Мы были правы, и сейчас моя совесть чиста, когда речь заходит о Беловежском соглашении. Страна распадалась, и удержать Россию мы могли только силой доверия к регионам. Давайте говорить честно: мы получили тяжёлое наследство от советской партийной системы, которое выражалось в искусственно созданных административно-территориальных образованиях. И в новых условиях, когда страна освободилась от партийного диктата, возникал риск неуправляемости. Вот почему мы выдвинули девиз: «Берите столько суверенитета, сколько хотите».
— Но разве не было другого риска, связанного с тем, что могли возникнуть сепаратистские настроения, и ваше правительство могло просто потерять страну?
— Да, в глазах оппозиции наш лозунг выглядел волюнтаристским, для них это была безответственная формула, которую они никак не могли понять. Но разве можно было ожидать иного от людей с имперским мышлением? На самом же деле наш девиз был девизом отчаяния, мы обращались ко всем губернаторам: «Помогайте новой России вы-жи-вать!» Мы предлагали: берите на себя ответственность за всё, что происходит у вас в регионах.
В то время суверенитет ни в чём не выражался, кроме тяжёлого бремени ответственности за то, чем кормить людей, как отапливать жилища, как сохранять остатки производства. И я до сих пор уверен, что этот девиз был очень правильным и своевременным. А что мы видим сейчас? Всё то же, что и тогда, на рубеже 80-90-х годов: система административно-территориального деления, унаследованная от Советского Союза, неэффективна и неоптимальна. Она создавалась волюнтаристски, по представлениям товарища Сталина, на совершенно разных основаниях применительно к регионам, и где-то был откровенный произвол, а где-то сознательное ограничение перспектив развития…
— Вы согласны, что Горный Алтай оказался в те годы в роли сырьевого придатка для экономики соседнего Алтайского края?
— Мы к этому вернёмся чуть позже, а пока я продолжу тему наследия, которое нам досталось. Мы видели на примере российских регионов, что в ряде случаев попросту блокировались аграрные ресурсы в ущерб индустриализации, и появлялись территории с переизбытком промышленных предприятий. Почему? А просто потому, что партии так было надо, и её не волновали в данном случае реальные интересы регионов. Если вспомнить к тому же, что экономика строилась у нас на военный лад, и партийных работников всюду стращали «государственными секретами», присваивали им офицерские звания, то в этой обстановке вообще терялся всякий смысл в региональной политике.

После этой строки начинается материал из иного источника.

-- ==== Sys2Proof/Machine/CodecOps.lean ====
section
/-!
DEFINITION. The meanings of the Codec's host operations (spec/40_codec.md): pure, in every channel state.
-/

namespace Sys2Proof.Machine

open Sys2Proof

/-- `checksum(x)` (R100). -/
def execChecksum (x : Bytes) (s : State) : Host.Outcome State Fault Refusal :=
  .next (finishPure (.ok (.u8 (checksum x))) s)

/-- `checksum_ok(r)` (R101). -/
def execChecksumOk (r : Bytes) (s : State) : Host.Outcome State Fault Refusal :=
  .next (finishPure (.ok (.bool (checksumOk r))) s)

/-- `toLE16(v)` (R102). -/
def execToLE16 (v : U16) (s : State) : Host.Outcome State Fault Refusal :=
  .next (finishPure (.ok (.bytes (toLE16 v))) s)

/-- `fromLE16(b)` (R103). -/
def execFromLE16 (b : Bytes) (s : State) : Host.Outcome State Fault Refusal :=
  .next (finishPure ((fromLE16 b).map .u16) s)

/-- `fromLE32(b)` (R104). -/
def execFromLE32 (b : Bytes) (s : State) : Host.Outcome State Fault Refusal :=
  .next (finishPure ((fromLE32 b).map .u32) s)

end Sys2Proof.Machine
end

Посмотрите, во что превратился Бийск — и всё будет понятно. У нас до перестройки была плановая экономика в условиях глубочайшего системного произвола, полного волюнтаризма в принятии тех или иных решений на уровне государства. В общем, мы с самого начала понимали, что нам придётся принимать какие-то решения об укрупнении регионов…
— Я не ослышался? Вы действительно сказали об укрупнении регионов?
— Да, именно об этом. Но мы видели уже тогда, что укрупнение должно строиться на принципах оптимальности ресурсной базы, с учётом состояния всей инфраструктуры и, разумеется, с учётом трудовых ресурсов и демографии.
Мы как-то не отдаём себе отчёта в том, что Россия — крупнейшая в мире страна по своей территории, и мы не всегда понимаем, насколько трудно с точки зрения теории управления, даже на самом сверхсовременном уровне, при всей нынешней компьютеризации, управлять такой страной. Укрупнение необходимо. Но это долгая процедура, которая временно сдерживалась, в том числе по социально-психологическим и даже, может быть, по национально-политическим мотивам.
Мы не могли к этому приступать, не имея уверенности, будем ли поняты и поддержаны на региональном уровне. Сейчас же стратегия в целом наработана, и она правильна по своей сути. Во-первых, нет никаких указаний на этот счёт: в такой-то срок то-то сделать. Все понимают: нужно соблюдать необходимые процедуры, такие, как референдум. Во-вторых, есть понимание, что в регионах сохраняются какие-то традиции, привычки, свои особенности, от которых трудно отказаться в случае укрупнения.
— Но ведь Вы согласны, что опыт укрупнения в других регионах никаких особых результатов не дал…
— На всё требуется время, и понятно, что даже такая работа далеко не оптимальна, и нет каких-то универсальных рецептов, потому что у нас есть регионы безнадёжно дотационные, для которых сохранение статуса субъекта Федерации – чистый нонсенс с точки зрения соседей. Они не понимают, как это: всё делается за счёт федерального центра, а полномочия – равные со всеми остальными, в т.ч. с регионами-донорами.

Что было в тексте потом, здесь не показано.